▸ Task prompt: Look through the records below for the line with "that no proof". Return that line and each one after it up to and including the line with "theorem onDev_eq (s", exactly.

· · · · ·

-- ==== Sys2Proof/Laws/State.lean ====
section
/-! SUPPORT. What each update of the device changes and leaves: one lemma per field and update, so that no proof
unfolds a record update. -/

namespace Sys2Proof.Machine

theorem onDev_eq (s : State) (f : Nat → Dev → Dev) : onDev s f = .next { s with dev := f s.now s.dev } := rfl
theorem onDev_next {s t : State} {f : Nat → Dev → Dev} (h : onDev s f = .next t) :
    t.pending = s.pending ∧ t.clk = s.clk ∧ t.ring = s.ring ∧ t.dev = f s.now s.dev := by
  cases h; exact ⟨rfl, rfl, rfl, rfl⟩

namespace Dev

· · · · ·

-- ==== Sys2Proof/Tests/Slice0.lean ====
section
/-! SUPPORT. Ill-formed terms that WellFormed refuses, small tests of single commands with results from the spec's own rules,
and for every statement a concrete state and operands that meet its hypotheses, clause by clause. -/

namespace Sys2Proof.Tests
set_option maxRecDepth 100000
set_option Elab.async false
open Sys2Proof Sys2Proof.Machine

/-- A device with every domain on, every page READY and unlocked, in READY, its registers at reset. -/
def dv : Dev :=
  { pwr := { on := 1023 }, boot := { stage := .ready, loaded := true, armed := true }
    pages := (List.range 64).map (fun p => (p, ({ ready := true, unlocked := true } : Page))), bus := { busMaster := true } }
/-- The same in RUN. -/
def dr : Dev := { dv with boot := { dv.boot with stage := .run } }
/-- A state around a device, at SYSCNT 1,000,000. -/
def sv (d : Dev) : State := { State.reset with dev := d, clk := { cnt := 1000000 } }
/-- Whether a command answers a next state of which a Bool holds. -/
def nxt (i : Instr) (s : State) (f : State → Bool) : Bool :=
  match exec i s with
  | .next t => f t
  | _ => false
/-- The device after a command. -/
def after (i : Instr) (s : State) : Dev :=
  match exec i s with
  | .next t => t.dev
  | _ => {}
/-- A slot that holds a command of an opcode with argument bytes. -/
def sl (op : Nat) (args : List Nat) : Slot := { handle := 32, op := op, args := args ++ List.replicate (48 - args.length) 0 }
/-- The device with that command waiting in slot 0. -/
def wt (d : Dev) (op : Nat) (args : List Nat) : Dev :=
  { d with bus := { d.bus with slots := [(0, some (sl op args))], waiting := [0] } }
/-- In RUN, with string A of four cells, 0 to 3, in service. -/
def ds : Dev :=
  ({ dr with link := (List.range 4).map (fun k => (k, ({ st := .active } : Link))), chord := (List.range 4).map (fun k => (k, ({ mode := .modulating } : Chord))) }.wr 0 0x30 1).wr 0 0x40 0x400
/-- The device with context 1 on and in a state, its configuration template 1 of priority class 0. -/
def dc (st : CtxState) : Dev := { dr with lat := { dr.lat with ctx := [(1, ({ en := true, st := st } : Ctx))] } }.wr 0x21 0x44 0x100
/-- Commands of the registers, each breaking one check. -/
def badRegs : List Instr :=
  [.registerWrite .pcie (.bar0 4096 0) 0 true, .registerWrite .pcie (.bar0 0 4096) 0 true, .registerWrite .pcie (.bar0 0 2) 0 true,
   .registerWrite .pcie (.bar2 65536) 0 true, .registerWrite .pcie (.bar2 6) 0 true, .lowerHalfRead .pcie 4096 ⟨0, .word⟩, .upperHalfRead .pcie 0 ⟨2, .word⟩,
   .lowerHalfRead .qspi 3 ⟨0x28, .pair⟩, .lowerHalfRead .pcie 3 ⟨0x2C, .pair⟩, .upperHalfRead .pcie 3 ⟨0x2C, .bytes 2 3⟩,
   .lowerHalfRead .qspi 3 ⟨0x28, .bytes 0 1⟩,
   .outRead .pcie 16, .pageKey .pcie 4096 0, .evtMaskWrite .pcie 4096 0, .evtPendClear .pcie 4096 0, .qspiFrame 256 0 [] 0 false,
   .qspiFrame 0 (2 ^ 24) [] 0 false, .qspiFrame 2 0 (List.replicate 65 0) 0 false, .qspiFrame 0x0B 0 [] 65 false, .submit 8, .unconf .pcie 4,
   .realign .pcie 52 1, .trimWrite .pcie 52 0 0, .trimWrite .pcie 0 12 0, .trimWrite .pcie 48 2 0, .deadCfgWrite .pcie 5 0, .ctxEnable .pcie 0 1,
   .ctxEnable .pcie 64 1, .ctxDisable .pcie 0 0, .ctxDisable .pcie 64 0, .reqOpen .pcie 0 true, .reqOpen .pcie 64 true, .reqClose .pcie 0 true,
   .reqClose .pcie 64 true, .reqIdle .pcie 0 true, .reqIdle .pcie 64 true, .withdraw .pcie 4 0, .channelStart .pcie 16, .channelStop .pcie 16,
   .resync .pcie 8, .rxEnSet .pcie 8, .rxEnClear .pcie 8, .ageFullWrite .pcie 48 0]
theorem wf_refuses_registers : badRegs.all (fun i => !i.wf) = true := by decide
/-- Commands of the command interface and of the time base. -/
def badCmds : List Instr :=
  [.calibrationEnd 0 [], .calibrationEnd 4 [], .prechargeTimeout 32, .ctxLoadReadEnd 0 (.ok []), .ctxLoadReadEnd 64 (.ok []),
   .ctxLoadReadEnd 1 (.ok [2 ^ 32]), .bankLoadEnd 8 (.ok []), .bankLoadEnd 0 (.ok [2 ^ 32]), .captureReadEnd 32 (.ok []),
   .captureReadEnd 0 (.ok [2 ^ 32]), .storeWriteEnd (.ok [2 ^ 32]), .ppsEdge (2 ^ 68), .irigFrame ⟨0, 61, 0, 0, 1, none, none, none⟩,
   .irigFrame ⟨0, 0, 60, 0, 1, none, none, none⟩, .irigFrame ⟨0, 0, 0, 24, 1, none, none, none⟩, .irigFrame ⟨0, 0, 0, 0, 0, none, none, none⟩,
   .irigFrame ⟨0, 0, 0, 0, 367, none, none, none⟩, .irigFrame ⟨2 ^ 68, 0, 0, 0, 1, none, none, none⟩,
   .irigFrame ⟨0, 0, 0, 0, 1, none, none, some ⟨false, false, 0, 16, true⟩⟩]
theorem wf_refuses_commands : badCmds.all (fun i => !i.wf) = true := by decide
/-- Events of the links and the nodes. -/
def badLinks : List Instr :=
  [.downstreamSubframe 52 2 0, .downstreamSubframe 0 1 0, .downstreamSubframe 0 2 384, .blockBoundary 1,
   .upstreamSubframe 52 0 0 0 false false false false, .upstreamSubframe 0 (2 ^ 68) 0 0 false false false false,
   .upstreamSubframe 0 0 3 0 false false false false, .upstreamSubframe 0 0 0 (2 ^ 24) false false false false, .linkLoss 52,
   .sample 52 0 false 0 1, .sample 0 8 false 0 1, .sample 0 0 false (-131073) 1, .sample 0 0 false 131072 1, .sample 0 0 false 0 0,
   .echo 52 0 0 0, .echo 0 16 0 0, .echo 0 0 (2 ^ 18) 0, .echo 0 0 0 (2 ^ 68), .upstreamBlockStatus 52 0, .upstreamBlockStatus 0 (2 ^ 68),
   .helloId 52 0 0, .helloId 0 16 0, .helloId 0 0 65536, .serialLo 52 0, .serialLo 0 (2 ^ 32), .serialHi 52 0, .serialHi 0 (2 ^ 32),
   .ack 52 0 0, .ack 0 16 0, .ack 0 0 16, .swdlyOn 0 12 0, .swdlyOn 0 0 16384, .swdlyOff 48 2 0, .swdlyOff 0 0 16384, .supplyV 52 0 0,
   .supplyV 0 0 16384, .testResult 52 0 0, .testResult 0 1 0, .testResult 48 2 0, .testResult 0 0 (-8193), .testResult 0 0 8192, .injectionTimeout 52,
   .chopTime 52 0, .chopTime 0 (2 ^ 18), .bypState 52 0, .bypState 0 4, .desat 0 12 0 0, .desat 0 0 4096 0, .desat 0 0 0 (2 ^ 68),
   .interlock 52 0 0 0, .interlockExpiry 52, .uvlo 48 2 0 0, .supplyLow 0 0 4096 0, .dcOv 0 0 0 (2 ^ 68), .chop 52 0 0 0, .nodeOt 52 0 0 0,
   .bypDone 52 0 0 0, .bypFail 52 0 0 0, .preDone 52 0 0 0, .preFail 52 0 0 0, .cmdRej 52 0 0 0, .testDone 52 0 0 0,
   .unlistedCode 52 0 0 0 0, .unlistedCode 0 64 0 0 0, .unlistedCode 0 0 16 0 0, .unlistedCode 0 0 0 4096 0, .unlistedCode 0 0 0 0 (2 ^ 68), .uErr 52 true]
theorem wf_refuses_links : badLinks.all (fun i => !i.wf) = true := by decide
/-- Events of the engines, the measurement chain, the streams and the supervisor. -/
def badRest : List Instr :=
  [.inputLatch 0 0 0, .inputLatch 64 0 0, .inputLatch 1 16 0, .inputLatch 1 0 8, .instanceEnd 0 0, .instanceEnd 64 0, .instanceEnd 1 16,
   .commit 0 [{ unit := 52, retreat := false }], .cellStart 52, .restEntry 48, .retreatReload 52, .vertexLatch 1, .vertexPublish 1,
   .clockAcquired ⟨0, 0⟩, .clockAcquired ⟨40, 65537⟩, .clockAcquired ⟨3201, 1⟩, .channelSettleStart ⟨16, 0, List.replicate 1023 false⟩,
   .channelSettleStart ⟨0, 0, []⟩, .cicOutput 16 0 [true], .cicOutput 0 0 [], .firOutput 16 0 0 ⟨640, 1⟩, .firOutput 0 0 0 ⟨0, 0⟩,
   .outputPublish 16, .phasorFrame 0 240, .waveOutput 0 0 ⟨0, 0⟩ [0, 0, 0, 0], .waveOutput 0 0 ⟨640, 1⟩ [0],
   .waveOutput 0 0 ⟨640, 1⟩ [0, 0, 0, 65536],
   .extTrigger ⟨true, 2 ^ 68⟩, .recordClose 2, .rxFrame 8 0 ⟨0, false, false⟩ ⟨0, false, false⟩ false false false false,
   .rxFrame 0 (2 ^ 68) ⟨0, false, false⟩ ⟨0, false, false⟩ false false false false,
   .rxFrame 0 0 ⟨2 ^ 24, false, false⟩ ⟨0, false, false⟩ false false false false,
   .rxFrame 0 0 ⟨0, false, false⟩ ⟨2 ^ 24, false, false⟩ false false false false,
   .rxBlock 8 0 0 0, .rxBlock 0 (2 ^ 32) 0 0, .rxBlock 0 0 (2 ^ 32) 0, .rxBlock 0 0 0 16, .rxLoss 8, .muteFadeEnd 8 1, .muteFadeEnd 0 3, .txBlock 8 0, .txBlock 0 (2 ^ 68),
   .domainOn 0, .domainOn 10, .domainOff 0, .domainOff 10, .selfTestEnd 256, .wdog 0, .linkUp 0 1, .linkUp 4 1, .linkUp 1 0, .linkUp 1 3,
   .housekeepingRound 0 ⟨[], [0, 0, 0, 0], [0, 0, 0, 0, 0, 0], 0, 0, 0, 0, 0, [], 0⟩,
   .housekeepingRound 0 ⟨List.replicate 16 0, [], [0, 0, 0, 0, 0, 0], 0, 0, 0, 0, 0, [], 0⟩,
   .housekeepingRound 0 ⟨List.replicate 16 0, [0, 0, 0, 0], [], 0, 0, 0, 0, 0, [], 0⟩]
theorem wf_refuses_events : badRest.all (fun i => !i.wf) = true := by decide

· · · · ·

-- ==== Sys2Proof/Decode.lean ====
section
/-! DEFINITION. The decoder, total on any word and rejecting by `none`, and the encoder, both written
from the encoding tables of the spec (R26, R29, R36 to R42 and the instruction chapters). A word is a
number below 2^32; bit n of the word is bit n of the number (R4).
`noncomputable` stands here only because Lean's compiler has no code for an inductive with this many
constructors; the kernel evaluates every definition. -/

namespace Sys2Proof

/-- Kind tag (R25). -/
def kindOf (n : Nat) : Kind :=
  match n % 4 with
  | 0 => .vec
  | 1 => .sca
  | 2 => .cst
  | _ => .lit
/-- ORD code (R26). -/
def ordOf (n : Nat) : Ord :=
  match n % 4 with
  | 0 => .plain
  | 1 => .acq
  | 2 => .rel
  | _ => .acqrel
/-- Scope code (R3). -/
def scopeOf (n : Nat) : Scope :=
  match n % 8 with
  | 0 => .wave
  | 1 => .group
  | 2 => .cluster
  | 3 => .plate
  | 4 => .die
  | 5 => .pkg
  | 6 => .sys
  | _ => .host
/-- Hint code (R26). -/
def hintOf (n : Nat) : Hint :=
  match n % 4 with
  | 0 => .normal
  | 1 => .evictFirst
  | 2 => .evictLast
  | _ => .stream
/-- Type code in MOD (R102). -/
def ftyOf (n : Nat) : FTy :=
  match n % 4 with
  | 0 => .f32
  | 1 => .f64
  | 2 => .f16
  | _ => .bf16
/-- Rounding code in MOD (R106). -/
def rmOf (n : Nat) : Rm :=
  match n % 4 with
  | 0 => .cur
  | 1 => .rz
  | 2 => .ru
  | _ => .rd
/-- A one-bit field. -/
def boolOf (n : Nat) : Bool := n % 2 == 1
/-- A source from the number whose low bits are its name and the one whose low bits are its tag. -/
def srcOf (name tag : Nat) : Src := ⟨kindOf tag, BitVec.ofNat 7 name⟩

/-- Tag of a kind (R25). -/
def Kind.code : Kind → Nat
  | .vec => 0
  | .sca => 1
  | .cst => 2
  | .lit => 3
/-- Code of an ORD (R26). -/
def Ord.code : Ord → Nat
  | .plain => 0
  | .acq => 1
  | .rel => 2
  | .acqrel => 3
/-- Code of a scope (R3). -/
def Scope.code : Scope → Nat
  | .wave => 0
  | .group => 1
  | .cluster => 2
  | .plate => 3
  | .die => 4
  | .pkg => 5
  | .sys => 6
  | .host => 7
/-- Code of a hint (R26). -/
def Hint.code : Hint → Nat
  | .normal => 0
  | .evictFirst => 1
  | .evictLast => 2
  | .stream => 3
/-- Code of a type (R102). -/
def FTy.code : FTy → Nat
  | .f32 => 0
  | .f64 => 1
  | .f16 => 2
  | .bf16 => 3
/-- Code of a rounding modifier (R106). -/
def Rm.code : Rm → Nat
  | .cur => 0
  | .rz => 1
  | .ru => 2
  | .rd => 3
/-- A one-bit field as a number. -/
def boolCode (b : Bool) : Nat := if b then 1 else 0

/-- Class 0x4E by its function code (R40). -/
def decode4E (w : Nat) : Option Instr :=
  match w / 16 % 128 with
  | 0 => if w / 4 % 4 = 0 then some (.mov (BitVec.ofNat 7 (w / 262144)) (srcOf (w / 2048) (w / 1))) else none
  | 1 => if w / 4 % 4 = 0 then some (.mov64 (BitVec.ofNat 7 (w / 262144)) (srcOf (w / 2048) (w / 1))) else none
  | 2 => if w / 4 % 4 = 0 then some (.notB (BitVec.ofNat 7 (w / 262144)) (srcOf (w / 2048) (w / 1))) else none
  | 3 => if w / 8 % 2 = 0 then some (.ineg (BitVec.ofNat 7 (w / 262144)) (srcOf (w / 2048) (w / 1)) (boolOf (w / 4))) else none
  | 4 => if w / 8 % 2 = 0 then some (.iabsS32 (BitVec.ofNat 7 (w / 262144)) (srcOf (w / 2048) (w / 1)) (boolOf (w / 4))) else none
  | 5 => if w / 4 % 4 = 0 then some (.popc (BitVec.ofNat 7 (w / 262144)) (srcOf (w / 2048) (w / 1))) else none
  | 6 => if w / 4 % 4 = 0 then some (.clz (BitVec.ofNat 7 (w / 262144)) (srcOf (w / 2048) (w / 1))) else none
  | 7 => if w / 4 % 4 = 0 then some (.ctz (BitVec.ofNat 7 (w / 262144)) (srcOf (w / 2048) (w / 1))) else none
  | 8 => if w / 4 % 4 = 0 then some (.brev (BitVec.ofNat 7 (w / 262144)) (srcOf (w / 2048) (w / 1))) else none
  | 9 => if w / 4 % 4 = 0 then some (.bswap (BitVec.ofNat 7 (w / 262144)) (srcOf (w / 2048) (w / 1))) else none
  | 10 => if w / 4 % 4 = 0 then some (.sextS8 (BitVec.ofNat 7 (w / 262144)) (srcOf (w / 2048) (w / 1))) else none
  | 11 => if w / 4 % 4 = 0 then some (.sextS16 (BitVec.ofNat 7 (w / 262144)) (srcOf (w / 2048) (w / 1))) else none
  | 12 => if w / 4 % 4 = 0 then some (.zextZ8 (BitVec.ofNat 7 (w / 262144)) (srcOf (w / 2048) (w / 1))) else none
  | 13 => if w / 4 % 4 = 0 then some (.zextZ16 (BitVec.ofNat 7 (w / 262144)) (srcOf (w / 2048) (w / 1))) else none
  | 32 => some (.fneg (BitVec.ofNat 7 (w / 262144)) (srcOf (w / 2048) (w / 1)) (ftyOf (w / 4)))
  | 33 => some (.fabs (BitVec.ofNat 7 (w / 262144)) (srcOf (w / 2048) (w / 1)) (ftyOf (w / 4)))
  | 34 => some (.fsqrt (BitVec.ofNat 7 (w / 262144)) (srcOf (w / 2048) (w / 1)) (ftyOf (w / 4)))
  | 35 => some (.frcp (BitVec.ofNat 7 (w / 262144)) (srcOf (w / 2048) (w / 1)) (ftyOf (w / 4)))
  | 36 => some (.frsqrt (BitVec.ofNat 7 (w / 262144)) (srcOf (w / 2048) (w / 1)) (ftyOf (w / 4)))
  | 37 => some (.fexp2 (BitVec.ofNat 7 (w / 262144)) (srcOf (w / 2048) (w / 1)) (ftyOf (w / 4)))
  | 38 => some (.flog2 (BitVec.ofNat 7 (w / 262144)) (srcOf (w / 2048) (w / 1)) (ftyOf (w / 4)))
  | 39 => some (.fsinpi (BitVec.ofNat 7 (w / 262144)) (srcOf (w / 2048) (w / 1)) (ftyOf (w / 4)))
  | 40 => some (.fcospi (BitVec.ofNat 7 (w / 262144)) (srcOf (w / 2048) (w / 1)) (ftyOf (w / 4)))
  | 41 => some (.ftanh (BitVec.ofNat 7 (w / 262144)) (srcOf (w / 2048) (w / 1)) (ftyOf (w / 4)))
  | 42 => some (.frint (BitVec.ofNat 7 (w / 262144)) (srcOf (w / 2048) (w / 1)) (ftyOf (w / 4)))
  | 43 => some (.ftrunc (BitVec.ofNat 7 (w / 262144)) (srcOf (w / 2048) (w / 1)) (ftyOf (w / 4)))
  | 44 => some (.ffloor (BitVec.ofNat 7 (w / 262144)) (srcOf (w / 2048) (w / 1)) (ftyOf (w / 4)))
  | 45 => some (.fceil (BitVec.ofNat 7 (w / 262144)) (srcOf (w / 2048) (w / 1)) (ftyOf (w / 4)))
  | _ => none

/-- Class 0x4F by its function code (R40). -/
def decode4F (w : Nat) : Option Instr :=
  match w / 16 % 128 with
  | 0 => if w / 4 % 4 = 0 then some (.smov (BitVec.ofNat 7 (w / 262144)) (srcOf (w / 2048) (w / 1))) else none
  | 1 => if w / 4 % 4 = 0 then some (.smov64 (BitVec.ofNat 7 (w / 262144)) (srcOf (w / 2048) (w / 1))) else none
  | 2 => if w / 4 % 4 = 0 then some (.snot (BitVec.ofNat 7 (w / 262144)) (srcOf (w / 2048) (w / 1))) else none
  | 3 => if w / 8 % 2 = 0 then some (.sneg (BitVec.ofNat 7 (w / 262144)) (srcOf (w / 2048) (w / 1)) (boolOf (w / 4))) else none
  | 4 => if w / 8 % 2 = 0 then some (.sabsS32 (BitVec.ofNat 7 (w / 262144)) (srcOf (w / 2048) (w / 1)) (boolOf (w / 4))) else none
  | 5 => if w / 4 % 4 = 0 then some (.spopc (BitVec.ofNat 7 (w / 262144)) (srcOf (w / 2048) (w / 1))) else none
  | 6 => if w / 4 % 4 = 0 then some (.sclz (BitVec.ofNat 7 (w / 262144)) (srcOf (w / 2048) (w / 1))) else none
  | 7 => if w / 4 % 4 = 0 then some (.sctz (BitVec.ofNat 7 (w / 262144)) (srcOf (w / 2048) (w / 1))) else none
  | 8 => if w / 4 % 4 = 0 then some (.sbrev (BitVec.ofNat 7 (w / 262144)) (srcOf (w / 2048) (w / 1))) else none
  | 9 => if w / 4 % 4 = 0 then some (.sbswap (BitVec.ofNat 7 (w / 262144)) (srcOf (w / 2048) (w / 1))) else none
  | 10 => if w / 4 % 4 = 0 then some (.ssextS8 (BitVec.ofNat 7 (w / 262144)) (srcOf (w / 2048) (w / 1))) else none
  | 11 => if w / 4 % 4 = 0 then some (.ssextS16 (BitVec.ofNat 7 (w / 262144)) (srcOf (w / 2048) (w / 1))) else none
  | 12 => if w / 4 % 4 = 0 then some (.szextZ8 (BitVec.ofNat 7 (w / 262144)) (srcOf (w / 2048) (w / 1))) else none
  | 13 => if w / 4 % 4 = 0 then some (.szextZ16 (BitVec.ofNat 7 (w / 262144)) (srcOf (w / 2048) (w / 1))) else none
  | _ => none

· · · · ·

▸ Exercise solution:
/-! SUPPORT. What each update of the device changes and leaves: one lemma per field and update, so that no proof
unfolds a record update. -/

namespace Sys2Proof.Machine

theorem onDev_eq (s : State) (f : Nat → Dev → Dev) : onDev s f = .next { s with dev := f s.now s.dev } := rfl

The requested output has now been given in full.